Task directions: Repeat the records below line by line, exactly, finishing on the line that contains "r h; exact h".

Collected data:

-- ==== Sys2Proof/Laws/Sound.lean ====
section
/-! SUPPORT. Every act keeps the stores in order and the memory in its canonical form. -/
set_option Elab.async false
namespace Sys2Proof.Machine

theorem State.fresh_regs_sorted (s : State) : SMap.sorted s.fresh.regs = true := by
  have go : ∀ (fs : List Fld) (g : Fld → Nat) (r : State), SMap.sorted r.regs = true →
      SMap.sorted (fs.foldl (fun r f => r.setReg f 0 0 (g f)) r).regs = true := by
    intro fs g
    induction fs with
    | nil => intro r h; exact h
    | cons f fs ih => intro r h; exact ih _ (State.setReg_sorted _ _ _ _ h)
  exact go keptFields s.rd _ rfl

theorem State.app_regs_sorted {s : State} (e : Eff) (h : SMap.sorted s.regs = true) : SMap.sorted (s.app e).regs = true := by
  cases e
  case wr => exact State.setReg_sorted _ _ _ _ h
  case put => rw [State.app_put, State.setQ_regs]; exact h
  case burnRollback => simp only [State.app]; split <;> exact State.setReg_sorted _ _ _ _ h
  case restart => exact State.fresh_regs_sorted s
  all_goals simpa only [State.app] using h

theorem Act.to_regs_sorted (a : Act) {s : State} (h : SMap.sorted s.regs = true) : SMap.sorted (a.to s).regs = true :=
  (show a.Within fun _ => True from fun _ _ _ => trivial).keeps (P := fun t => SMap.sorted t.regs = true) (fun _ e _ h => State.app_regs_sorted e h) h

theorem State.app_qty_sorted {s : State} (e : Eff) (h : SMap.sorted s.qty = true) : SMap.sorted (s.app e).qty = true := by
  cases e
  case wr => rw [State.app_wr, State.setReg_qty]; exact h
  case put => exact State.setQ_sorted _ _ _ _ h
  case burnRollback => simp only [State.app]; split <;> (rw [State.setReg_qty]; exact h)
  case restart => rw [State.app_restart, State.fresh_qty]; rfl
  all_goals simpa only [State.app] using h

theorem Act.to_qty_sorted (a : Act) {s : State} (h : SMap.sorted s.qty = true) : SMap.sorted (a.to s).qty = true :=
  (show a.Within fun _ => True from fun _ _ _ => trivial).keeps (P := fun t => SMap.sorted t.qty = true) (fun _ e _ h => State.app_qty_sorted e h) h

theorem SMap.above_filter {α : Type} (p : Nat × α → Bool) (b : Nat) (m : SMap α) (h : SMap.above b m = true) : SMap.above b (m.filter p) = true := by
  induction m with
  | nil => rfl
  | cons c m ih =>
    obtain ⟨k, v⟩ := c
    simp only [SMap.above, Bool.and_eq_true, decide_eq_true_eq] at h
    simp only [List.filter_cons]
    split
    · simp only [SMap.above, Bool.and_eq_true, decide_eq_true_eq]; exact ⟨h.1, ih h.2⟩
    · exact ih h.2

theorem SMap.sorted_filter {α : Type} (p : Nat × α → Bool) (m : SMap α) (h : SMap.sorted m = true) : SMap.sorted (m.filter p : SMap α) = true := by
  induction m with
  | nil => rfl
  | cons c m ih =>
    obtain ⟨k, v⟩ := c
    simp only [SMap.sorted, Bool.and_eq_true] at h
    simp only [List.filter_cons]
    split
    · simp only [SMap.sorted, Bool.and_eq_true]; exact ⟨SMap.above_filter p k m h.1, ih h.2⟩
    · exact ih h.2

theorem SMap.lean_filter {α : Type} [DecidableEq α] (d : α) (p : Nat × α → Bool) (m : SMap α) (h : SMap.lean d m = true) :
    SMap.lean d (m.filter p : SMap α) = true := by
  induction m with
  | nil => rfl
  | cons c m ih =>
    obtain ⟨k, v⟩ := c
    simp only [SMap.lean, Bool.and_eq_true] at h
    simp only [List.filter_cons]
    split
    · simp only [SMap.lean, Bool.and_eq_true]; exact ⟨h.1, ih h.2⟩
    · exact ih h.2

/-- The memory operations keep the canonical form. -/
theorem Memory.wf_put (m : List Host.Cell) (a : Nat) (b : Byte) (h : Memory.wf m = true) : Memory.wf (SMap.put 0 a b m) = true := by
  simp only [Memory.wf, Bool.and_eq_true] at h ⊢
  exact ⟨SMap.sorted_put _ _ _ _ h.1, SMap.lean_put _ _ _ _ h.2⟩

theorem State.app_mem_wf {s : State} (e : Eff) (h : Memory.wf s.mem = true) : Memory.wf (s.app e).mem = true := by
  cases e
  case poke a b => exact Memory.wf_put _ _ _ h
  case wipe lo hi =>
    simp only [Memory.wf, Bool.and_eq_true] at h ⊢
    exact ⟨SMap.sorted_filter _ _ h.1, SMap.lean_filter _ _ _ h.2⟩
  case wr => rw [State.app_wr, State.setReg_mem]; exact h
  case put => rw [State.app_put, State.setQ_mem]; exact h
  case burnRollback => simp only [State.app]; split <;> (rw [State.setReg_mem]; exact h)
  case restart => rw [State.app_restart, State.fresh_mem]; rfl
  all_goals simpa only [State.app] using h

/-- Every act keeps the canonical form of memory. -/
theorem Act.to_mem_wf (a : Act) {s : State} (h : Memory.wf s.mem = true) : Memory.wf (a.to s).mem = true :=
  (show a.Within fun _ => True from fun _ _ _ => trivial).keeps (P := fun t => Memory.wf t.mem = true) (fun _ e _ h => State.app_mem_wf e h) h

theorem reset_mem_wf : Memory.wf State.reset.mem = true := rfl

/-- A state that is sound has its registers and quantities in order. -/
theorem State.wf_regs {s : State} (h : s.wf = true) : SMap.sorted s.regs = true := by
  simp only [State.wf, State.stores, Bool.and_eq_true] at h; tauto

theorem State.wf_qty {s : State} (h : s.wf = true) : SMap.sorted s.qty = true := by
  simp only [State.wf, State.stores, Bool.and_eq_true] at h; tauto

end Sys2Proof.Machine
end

Output below:
-- ==== Sys2Proof/Laws/Sound.lean ====
section
/-! SUPPORT. Every act keeps the stores in order and the memory in its canonical form. -/
set_option Elab.async false
namespace Sys2Proof.Machine

theorem State.fresh_regs_sorted (s : State) : SMap.sorted s.fresh.regs = true := by
  have go : ∀ (fs : List Fld) (g : Fld → Nat) (r : State), SMap.sorted r.regs = true →
      SMap.sorted (fs.foldl (fun r f => r.setReg f 0 0 (g f)) r).regs = true := by
    intro fs g
    induction fs with
    | nil => intro r h; exact h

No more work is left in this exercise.